The Hidden Cost of Tokenization

TL;DR: This is a short summary of our position paper The Hidden Cost of Tokenization: Why (most) Non-English Speakers Pay More for Less by Jennifer Haase and Sebastian Pokutta. The basic point is simple: tokenization is not a neutral preprocessing step. It determines how much users pay, how much context they get, how much compute is burned, and potentially how well a model can reason in a language. The same semantic content can require 1.3x, 5x, or even more than 10x as many tokens depending on the language-tokenizer pairing.

The invisible tax

Most users never see the tokenizer. They see an input box, a model name, maybe a price per million tokens, and then a response. Somewhere between the text and the model, however, the text is chopped into model-readable units. Those units are what commercial APIs count and charge for. They are also what determines how much of a document fits into a context window and how much work the transformer has to do.
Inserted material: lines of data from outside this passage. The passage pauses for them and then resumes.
-- ==== Sys2Proof/Certificates/Slice0/Obligations.lean ====
section
/-! DEFINITION. The statements for the provers. -/

open Sys2Proof Sys2Proof.Machine

/-- Block lock, elastic-buffer slips, clock compensation and markers. BLOCK_LOCK_ACQUIRED on a lane in TRAIN, ALIGN,
SPARE_READY or ACTIVE sets SIG_DET, CDR_LOCK and BLOCK_LOCK and records the inversion. EB_SLIP sets its event bit, and
every lane of the group takes its next marker's position as new. After the marker that announced it, the CC sequence
goes out on every lane of the group; without one nothing goes out. Above 18 blocks of fill one or two IDLE blocks are
deleted, below 14 inserted, in between none. AM_SEND sends the AM block of Table 13 on every lane of the group and
advances AMSEQ by one. Each changes nothing else. (02_link_lanes R50, 02_link_lanes R52, 02_link_lanes R53,
02_link_lanes R54, 02_link_lanes R55). -/
def Obligations.LaneReceiverStatus : Prop :=
  (∀ (l : LaneNo) (inv : Bool) (s : State), s.laneState l.val = 2 ∨ s.laneState l.val = 3 ∨ s.laneState l.val = 4 ∨
      s.laneState l.val = 5 →
    Runs (.blockLockAcquired l inv) s fun t =>
      t.raw (Rg.LANE_STAT_SIG_DET l.val) = 1 ∧ t.raw (Rg.LANE_STAT_CDR_LOCK l.val) = 1 ∧
      t.raw (Rg.LANE_STAT_BLOCK_LOCK l.val) = 1 ∧ t.raw (Rg.LANE_STAT_RX_INV l.val) = b2n inv ∧
      t.laneState l.val = s.laneState l.val ∧ Only [] [(Rg.LANE_STAT_STATE l.val).off] s t) ∧
  (∀ (l : LaneNo) (s : State), Runs (.ebSlip l) s fun t =>
    t.raw (Rg.LANE_EVT_EB_SLIP l.val) = 1 ∧ (∀ n ∈ s.groupLanes (l.val / 5), (t.lane n).realign = true) ∧
    t.laneState l.val = s.laneState l.val ∧ Only [.lanes] [(Rg.LANE_EVT_EB_SLIP l.val).off] s t) ∧
  (∀ (h : Half) (s : State), s.boot.core = false → s.groupLanes h.val ≠ [] → Runs (.ccSequenceSend h) s fun t =>
    ((s.link h.val).ccDue = false → t = s) ∧
    ((s.link h.val).ccDue = true → (t.link h.val).ccDue = false ∧ t.sent.tail = s.sent ∧
      (lastBlocks t h.val).map (·.1) = s.groupLanes h.val ++ s.groupLanes h.val ++ s.groupLanes h.val ∧
      (lastBlocks t h.val).take (s.groupLanes h.val).length =
        ((s.groupLanes h.val).map fun n => (n, (scrBlk (s.lineOf n).scr ccBlk).1)) ∧
      Only [.links, .log] [] s t)) ∧
  (∀ (h : Half) (fill m : Nat) (s : State), s.lowestLane h.val = some m →
    (14 ≤ fill ∧ fill ≤ 18 → Runs (.ccSequenceReceived h fill) s fun t =>
      (t.lane m).fill = fill ∧ t.sent = s.sent ∧ Only [.lanes] [] s t) ∧
    (18 < fill ∨ fill < 14 → Runs (.ccSequenceReceived h fill) s fun t =>
      (t.sent = .rateMatch h.val (decide (18 < fill)) 1 :: s.sent ∨ t.sent = .rateMatch h.val (decide (18 < fill)) 2 :: s.sent) ∧
        Only [.lanes, .log, .free] ((halfLanes h.val).map fun n => (Rg.LANE_RM_INS n).off) s t)) ∧
  (∀ (h : Half) (s : State), s.boot.core = false → s.groupLanes h.val ≠ [] → Runs (.amSend h) s fun t =>
    (t.link h.val).amseq = ((s.link h.val).amseq + 1) % 65536 ∧
    Sends s t h.val (onLanes (s.groupLanes h.val) fun n => amBytes n (s.raw (Rg.LANE_STAT_POS n)) (s.link h.val).amseq
      (s.lineOf n).bip.toNat (s.amFlags n (t.link h.val).ccDue)) ∧
    Only [.links, .log] [] s t)

/-- Training and alignment of a lane. The start-up protocol of a lane: taps set by PRESET, the eye that reaches
RX_READY, TRAIN to ALIGN after eight further frames, the failures that lead to FAULT, the marker lock, the 100 ms check
that ends in SPARE_READY, the next attempt from FAULT, which sends RETRAIN, and the end of a resume that failed.
(02_link_lanes R62, 02_link_lanes R64, 02_link_lanes R67, 02_link_lanes R68, 02_link_lanes R74). -/
def Obligations.LaneTraining : Prop :=
  (∀ (l : LaneNo) (b : List Byte) (s : State), s.laneState l.val = 2 → s.on (Rg.LANE_STAT_BLOCK_LOCK l.val) = true →
      (trnOf b).crcOk = true → (trnOf b).idLane = l.val → (trnOf b).idRate = s.f Rg.LNK_CFG_RATE →
      (s.lane l.val).fixed = false → (trnOf b).preset = true →
    Runs (.trnFrameReceived l b) s fun t =>
      t.raw (Rg.LANE_TAPS_PRE l.val) = 0 ∧ t.raw (Rg.LANE_TAPS_MAIN l.val) = 64 ∧ t.raw (Rg.LANE_TAPS_POST l.val) = 0 ∧
      (t.lane l.val).stsPre = 1 ∧ (t.lane l.val).stsMain = 1 ∧ (t.lane l.val).stsPost = 1 ∧
      Only [.lanes, .free] [(Rg.LANE_TAPS_PRE l.val).off] s t) ∧
  (∀ (l : LaneNo) (w h : Nat) (s : State), s.laneState l.val = 2 → w < 128 → h < 256 →
    Runs (.rxReadyReached l w h) s fun t =>
      t.raw (Rg.LANE_TAPS_EYE_W l.val) = w ∧ t.raw (Rg.LANE_TAPS_EYE_H l.val) = h ∧
      (10 ≤ h → 39 ≤ w → (t.lane l.val).rxReady = true ∧ (t.lane l.val).reqPre = 0 ∧ (t.lane l.val).reqMain = 0 ∧
        (t.lane l.val).reqPost = 0) ∧
      (h < 10 ∨ w < 39 → t.lane l.val = s.lane l.val) ∧ Only [.lanes] [(Rg.LANE_TAPS_PRE l.val).off] s t) ∧
  (∀ (l : LaneNo) (s : State), s.laneState l.val = 2 → (s.lane l.val).rxReady = true → 3 ≤ (s.lane l.val).rxSeen →
    Runs (.trainComplete l) s fun t =>
      t.laneState l.val = 3 ∧ 8 ≤ (t.lane l.val).more ∧ (t.link (l.val / 5)).aligned = true ∧
      Only [.lanes, .links, .log] [(Rg.LANE_STAT_STATE l.val).off] s t) ∧
  (∀ (l : LaneNo) (s : State), s.laneState l.val = 2 → (s.lane l.val).fromFault = false →
      s.f Rg.LNK_CFG_TRAIN_TRIES ≠ 0 →
    Runs (.trainTimeout l) s fun t =>
      t.laneState l.val = 6 ∧ t.raw (Rg.LANE_EVT_TRAIN_FAIL l.val) = 1 ∧
      t.raw (Rg.LANE_STAT_TRIES_LEFT l.val) = s.f Rg.LNK_CFG_TRAIN_TRIES) ∧
  (∀ (l : LaneNo) (s : State), s.laneState l.val = 3 → (s.lane l.val).fromFault = true →
    Runs (.alignAmLock l) s fun t =>
      t.raw (Rg.LANE_STAT_AM_LOCK l.val) = 1 ∧ t.laneState l.val = 3 ∧ (t.lane l.val).errSeen = false ∧
      Only [.lanes] [(Rg.LANE_STAT_STATE l.val).off] s t) ∧
  (∀ (l : LaneNo) (s : State), s.laneState l.val = 3 → (s.lane l.val).fromFault = false →
      s.laneRole l.val ≤ 3 → s.vacant (l.val / 5) (s.laneRole l.val) = true →
    Runs (.alignAmLock l) s fun t =>
      t.laneState l.val = 5 ∧ t.raw (Rg.LANE_STAT_POS l.val) = s.laneRole l.val ∧
      t.raw (Rg.LANE_EVT_RELAY_IN l.val) = 1) ∧
  (∀ (l : LaneNo) (s : State), s.laneState l.val = 3 → s.on (Rg.LANE_STAT_AM_LOCK l.val) = false →
      (s.lane l.val).fromFault = false → s.f Rg.LNK_CFG_TRAIN_TRIES ≠ 0 →
    Runs (.alignTimeout l) s fun t => t.laneState l.val = 6) ∧
  (∀ (l : LaneNo) (s : State), s.laneState l.val = 3 → (s.lane l.val).fromFault = true →
      s.on (Rg.LANE_STAT_AM_LOCK l.val) = true → (s.lane l.val).errSeen = false →
    Runs (.spareCheckComplete l) s fun t => t.laneState l.val = 4 ∧ (t.lane l.val).fromFault = false) ∧
  (∀ (l : LaneNo) (s : State), s.laneState l.val = 6 → s.raw (Rg.LANE_STAT_TRIES_LEFT l.val) ≠ 0 → s.boot.core = false →
    Runs (.faultRetryTimer l) s fun t =>
      t.laneState l.val = 2 ∧ t.raw (Rg.LANE_STAT_TRIES_LEFT l.val) + 1 = s.raw (Rg.LANE_STAT_TRIES_LEFT l.val) ∧
      (t.lane l.val).fromFault = true ∧
      Sends s t (l.val / 5) (linkOn s (l.val / 5) 5 (s.link (l.val / 5)).nextTag l.val 0xF 0 (s.lane l.val).reason)) ∧
  (∀ (l : LaneNo) (s : State), (s.lane l.val).resuming = true →
    Runs (.resumeTimeout l) s fun t => t.laneState l.val = 2 ∧ (t.lane l.val).resuming = false)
This would be mostly harmless if tokenizers were language-neutral. They are not. A tokenizer trained mostly on English-like text learns English-like chunks: common words, common morphemes, common byte patterns, common whitespace structure. When this tokenizer sees a language with a different script, different morphology, or simply much less representation in the training corpus, the same meaning can fragment into many more tokens.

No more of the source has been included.